Repeat exactly, and only, the lines of the entries below from the one with "def fxErfSum (z2" through the one with "8 GELU). -/", both ends included.

Raw data ▸
....
-- ==== Sys2Proof/Machine/Flags.lean ====
section
/-! DEFINITION. The arithmetic of the Vector Engine's stages on FP32 bit patterns (Vector Engine and Fused Chains, Tables 7.5 and 7.6):
comparisons, conversions and the lookup-table ops with their accuracy. -/

namespace Sys2Proof.Machine

/-- FP32 bits as a number, and back (R139). -/
def f32 (w : Nat) : Num := Fmt.fp32.decode w
def to32 (x : Num) : Nat := Fmt.fp32.narrowFloat x

/-- 1.0 and the infinities. -/
def one32 : Nat := 0x3F800000
def posInf32 : Nat := 0x7F800000
def negInf32 : Nat := 0xFF800000

/-- IEEE 754-2019 minimum (Table 7.5): NaN propagates, -0 lies below +0. -/
def Num.min2 (a b : Num) : Num :=
  match a, b with
  | .nan, _ => .nan
  | _, .nan => .nan
  | a, b => if a.lt b then a else if b.lt a then b else if a.neg then a else b

/-- IEEE 754-2019 maximum. -/
def Num.max2 (a b : Num) : Num := (a.negate.min2 b.negate).negate

/-- a rounded to an integral value, ties to even; the sign of a zero result is a's (Table 7.5, RINT). -/
def Num.rint (a : Num) : Num :=
  match a with
  | .fin n m e => .fin n (quantize m e 0) 0
  | x => x

/-- F2U (Table 7.5). -/
def Num.f2u (a : Num) : Nat :=
  match a with
  | .nan => 0
  | .inf n => if n then 0 else 2 ^ 32 - 1
  | .fin n m e => if n then 0 else min (2 ^ 32 - 1) (quantize m e 0)

/-- A comparison of Table 7.5. -/
def compare32 (op : Nat) (a b : Num) : Bool :=
  match a, b with
  | .nan, _ => op = 3
  | _, .nan => op = 3
  | a, b => match op with
    | 0 => a.lt b
    | 1 => !b.lt a
    | 2 => a.eqv b
    | 3 => !a.eqv b
    | 4 => !a.lt b
    | _ => b.lt a

/-! ### Real functions in fixed point: integers counted in units of 2^-200 -/

/-- The scale of the fixed point. -/
def fxBits : Nat := 200
def fxOne : Int := 2 ^ 200

/-- A finite number in fixed point, rounded down. -/
def Num.fx : Num → Int
  | .fin n m e =>
    let s := e + fxBits
    let k : Int := if 0 ≤ s then m * 2 ^ s.toNat else ((m / 2 ^ (-s).toNat : Nat) : Int)
    if n then -k else k
  | _ => 0

/-- A fixed-point integer times 2^k as a number. -/
def ofFx (v k : Int) : Num := .fin (v < 0) v.natAbs (k - fxBits)

def fxMul (a b : Int) : Int := a * b / fxOne
def fxDiv (a b : Int) : Int := if b = 0 then 0 else a * fxOne / b

/-- ln 2, from the sum of 1 / (k 2^k). -/
def fxLn2 : Int := (List.range 220).foldl (fun s i => s + fxOne / (((i + 1) * 2 ^ (i + 1) : Nat) : Int)) 0

/-- The Taylor sum of e^r for small r: the terms from `i` on, `t` being the present one. -/
def fxExpSum (r : Int) : Nat → Nat → Int → Int
  | 0, _, _ => 0
  | n + 1, i, t => t + fxExpSum r n (i + 1) (fxMul t r / ((i + 1 : Nat) : Int))

/-- e^x as a fixed-point mantissa and a power of two. -/
def fxExp (x : Int) : Int × Int :=
  let k := x / fxLn2
  (fxExpSum (x - k * fxLn2) 70 0 fxOne, k)

/-- e^x in fixed point for x at most 0. -/
def fxExpNeg (x : Int) : Int :=
  let (m, k) := fxExp x
  m / 2 ^ (-k).toNat

/-- Sum of z^(2i+1) / (2i+1). -/
def fxAtanhSum (z2 : Int) : Nat → Nat → Int → Int
  | 0, _, _ => 0
  | n + 1, i, t => t / ((2 * i + 1 : Nat) : Int) + fxAtanhSum z2 n (i + 1) (fxMul t z2)

/-- ln (m * 2^e) of a positive number. -/
def fxLog (m : Nat) (e : Int) : Int :=
  let top := Nat.log2 m
  let a : Int := m * 2 ^ (fxBits - top)
  let z := fxDiv (a - fxOne) (a + fxOne)
  2 * fxAtanhSum (fxMul z z) 80 0 z + (e + top) * fxLn2

/-- The integer square root, bit by bit. -/
def isqrt (x : Nat) : Nat → Nat → Nat
  | 0, r => r
  | n + 1, r => if (r + 2 ^ n) * (r + 2 ^ n) ≤ x then isqrt x n (r + 2 ^ n) else isqrt x n r

/-- Pi in fixed point. -/
def fxPi : Int := 314159265358979323846264338327950288419716939937510582097494459 * fxOne / 10 ^ 62

/-- Sum of (-1)^i z^(2i+1) / (i! (2i+1)): t is z^(2i+1) / i!. -/
def fxErfSum (z2 : Int) : Nat → Nat → Int → Int
  | 0, _, _ => 0
  | n + 1, i, t => t / ((2 * i + 1 : Nat) : Int) - fxErfSum z2 n (i + 1) (fxMul t z2 / ((i + 1 : Nat) : Int))

/-- The standard normal distribution function at x. -/
def fxPhi (x : Int) : Int :=
  if 8 * fxOne < x then fxOne
  else if x < -(8 * fxOne) then 0
  else
    let z := fxDiv x (isqrt (2 * fxOne * fxOne).toNat 202 0)
    fxOne / 2 + fxDiv (fxErfSum (fxMul z z) 300 0 z) (isqrt (fxPi * fxOne).toNat 202 0)

/-! ### The lookup-table ops -/

/-- The special values of Table 7.6, by op (0 EXP to 8 GELU). -/
def lutSpecial (op : Nat) (a : Num) : Option Num :=
  let zero := fun (n : Bool) => Num.fin n 0 0
  let one := Num.fin false 1 0
  let neg := a.neg && !a.isZero
  match op, a with
  | _, .nan => some .nan
  | 0, .inf n => some (if n then zero false else .inf false)
  | 0, x => if x.isZero then some one else if !neg && 887228 * fxOne < 10000 * x.fx then some (.inf false) else none
  | 1, .inf n => some (if n then .nan else .inf false)
  | 1, x => if x.isZero then some (.inf true) else if neg then some .nan else if x.eqv one then some (zero false) else none
  | 2, .inf n => some (zero n)
  | 2, x => if x.isZero then some (.inf x.neg) else none
  | 3, .inf n => some (if n then .nan else zero false)
  | 3, x => if x.isZero then some (.inf x.neg) else if neg then some .nan else none
  | 4, .inf n => some (if n then .nan else .inf false)
  | 4, x => if x.isZero then some x else if neg then some .nan else none
  | 5, .inf n => some (.fin n 1 0)
  | 5, x => if x.isZero then some x else none
  | 6, .inf n => some (if n then zero false else one)
  | 6, x => if x.isZero then some (.fin false 1 (-1)) else none
  | _, .inf n => some (if n then zero true else .inf false)
  | _, x => if x.isZero then some x else none

/-- 1 / (1 + e^-x). -/
def fxSigmoid (x : Int) : Int :=
  let e := fxExpNeg (if x < 0 then x else -x)
  if x < 0 then fxDiv e (fxOne + e) else fxDiv fxOne (fxOne + e)

/-- |x| cut to 512: beyond it every function of Table 7.6 has reached its limit within its accuracy. -/
def fxCut (x : Int) : Int := if 512 * fxOne < x then 512 * fxOne else if x < -(512 * fxOne) then -(512 * fxOne) else x

/-- The real value of a lookup-table op at a finite argument that is no special case, to far beyond its accuracy. -/
def lutReal (op : Nat) (a : Num) : Num :=
  match a with
  | .fin n m e =>
    let x := fxCut a.fx
    match op with
    | 0 => let r := fxExp x; ofFx r.1 r.2
    | 1 => ofFx (fxLog m e) 0
    | 2 => .fin n (2 ^ 120 / m) (-120 - e)
    | 3 => let odd := e % 2; let m2 := m * 2 ^ odd.toNat
      .fin false (isqrt (2 ^ 300 / m2) 160 0) (-150 - (e - odd) / 2)
    | 4 => let odd := e % 2; let m2 := m * 2 ^ odd.toNat
      .fin false (isqrt (m2 * 2 ^ 200) 120 0) ((e - odd) / 2 - 100)
    | 5 => let t := fxExpNeg (if 0 ≤ x then -(2 * x) else 2 * x)
      let v := fxDiv (fxOne - t) (fxOne + t)
      ofFx (if x < 0 then -v else v) 0
    | 6 => ofFx (fxSigmoid x) 0
    | 7 => if x = 512 * fxOne then a else if x = -(512 * fxOne) then .fin true 0 0 else ofFx (fxMul x (fxSigmoid x)) 0
    | _ => if x = 512 * fxOne then a else if x = -(512 * fxOne) then .fin true 0 0 else ofFx (fxMul x (fxPhi x)) 0
  | x => x

/-- The exact results of RECIP, RSQRT and SQRT: r is one (Table 7.6). -/
def lutExact (op : Nat) (a r : Num) : Bool :=
  let one := Num.fin false 1 0
  match op with
  | 2 => (r.mul a).eqv one
  | 3 => ((r.mul r).mul a).eqv one
  | 4 => (r.mul r).eqv a
  | _ => false

/-- The distance that Table 7.6 admits from a real value v. -/
def lutTol (op : Nat) (v : Num) : Num :=
  let k := if op < 2 then 2 else if op < 5 then 1 else 4
  let q : Int := match v with
    | .fin _ m e => if m = 0 then -149 else max ((Nat.log2 m : Int) + e - 23) (-149)
    | _ => -149
  let t := Num.fin false k q
  let a := Num.fin false 1 (-22)
  if op < 5 then t else if t.lt a then a else t

/-- A lookup-table op (R213): the special values and the exact results as Table 7.6 states them; any other result is the part's own, a
free value within the stated accuracy. -/
def lut32 (op w : Nat) : Nat :=
  let a := f32 w
  match lutSpecial op a with
  | some r => to32 r
  | none =>
    let v := lutReal op a
    let near := to32 v
    if lutExact op a (f32 near) then near
    else
      let free := Config.lut op w % 2 ^ 32
      match f32 free with
      | .fin n m e => if (lutTol op v).lt (Num.sum [.fin n m e, v.negate]).abs then near else to32 (.fin n m e)
      | _ => near

/-! ### Stages -/

/-- The result of an ARITH stage: `bits` are the operands' FP32 bits (Table 7.5, R212). -/
def arith32 (op : Nat) (l : List Nat) : Nat :=
  let a := f32 (nth 0 l 0)
  let b := f32 (nth 0 l 1)
  let c := f32 (nth 0 l 2)
  match op with
  | 0 => to32 (a.add b)
  | 1 => to32 (a.add b.negate)
  | 2 => to32 (a.mul b)
  | 3 => to32 ((a.mul b).add c)
  | 4 => to32 (c.add (a.mul b).negate)
  | 5 => to32 (a.min2 b)
  | 6 => to32 (a.max2 b)
  | 7 => to32 a.abs
  | 8 => to32 a.negate
  | _ => nth 0 l 0

/-- The result of a CMP stage. -/
def cmp32 (op : Nat) (l : List Nat) : Nat :=
  let a := f32 (nth 0 l 0)
  if op = 8 then (if a.isZero then nth 0 l 2 else nth 0 l 1)
  else if compare32 op a (f32 (nth 0 l 1)) then one32 else 0

/-- The result of a CVT stage; p0 names QUANT's format. -/
def cvt32 (op p0 w : Nat) : Nat :=
  let a := f32 w
  match op with
  | 0 => let f := (fmtOf (p0 % 16)).getD .fp32; to32 (f.decode (f.narrow 0 a).1)
  | 1 => to32 a.rint
  | 2 => to32 (Num.ofInt w)
  | _ => a.f2u

/-- An element widened to FP32 bits (R203). -/
def widen32 (f : Fmt) (w : Nat) : Nat := if f = .fp32 then w % 2 ^ 32 else to32 (f.decodeIn w)

/-- FP32 bits narrowed to a format, with the special kind of the element (R145, R203): FP32 keeps its bits. -/
def narrow32 (f : Fmt) (w : Nat) : Nat × Nat :=
  if f = .fp32 then (w % 2 ^ 32, match f32 w with | .nan => 1 | .inf n => if n then 3 else 2 | _ => 0) else f.narrow 0 (f32 w)

end Sys2Proof.Machine
end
....
Solution for this exercise ▸
def fxErfSum (z2 : Int) : Nat → Nat → Int → Int
  | 0, _, _ => 0
  | n + 1, i, t => t / ((2 * i + 1 : Nat) : Int) - fxErfSum z2 n (i + 1) (fxMul t z2 / ((i + 1 : Nat) : Int))

/-- The standard normal distribution function at x. -/
def fxPhi (x : Int) : Int :=
  if 8 * fxOne < x then fxOne
  else if x < -(8 * fxOne) then 0
  else
    let z := fxDiv x (isqrt (2 * fxOne * fxOne).toNat 202 0)
    fxOne / 2 + fxDiv (fxErfSum (fxMul z z) 300 0 z) (isqrt (fxPi * fxOne).toNat 202 0)

/-! ### The lookup-table ops -/

/-- The special values of Table 7.6, by op (0 EXP to 8 GELU). -/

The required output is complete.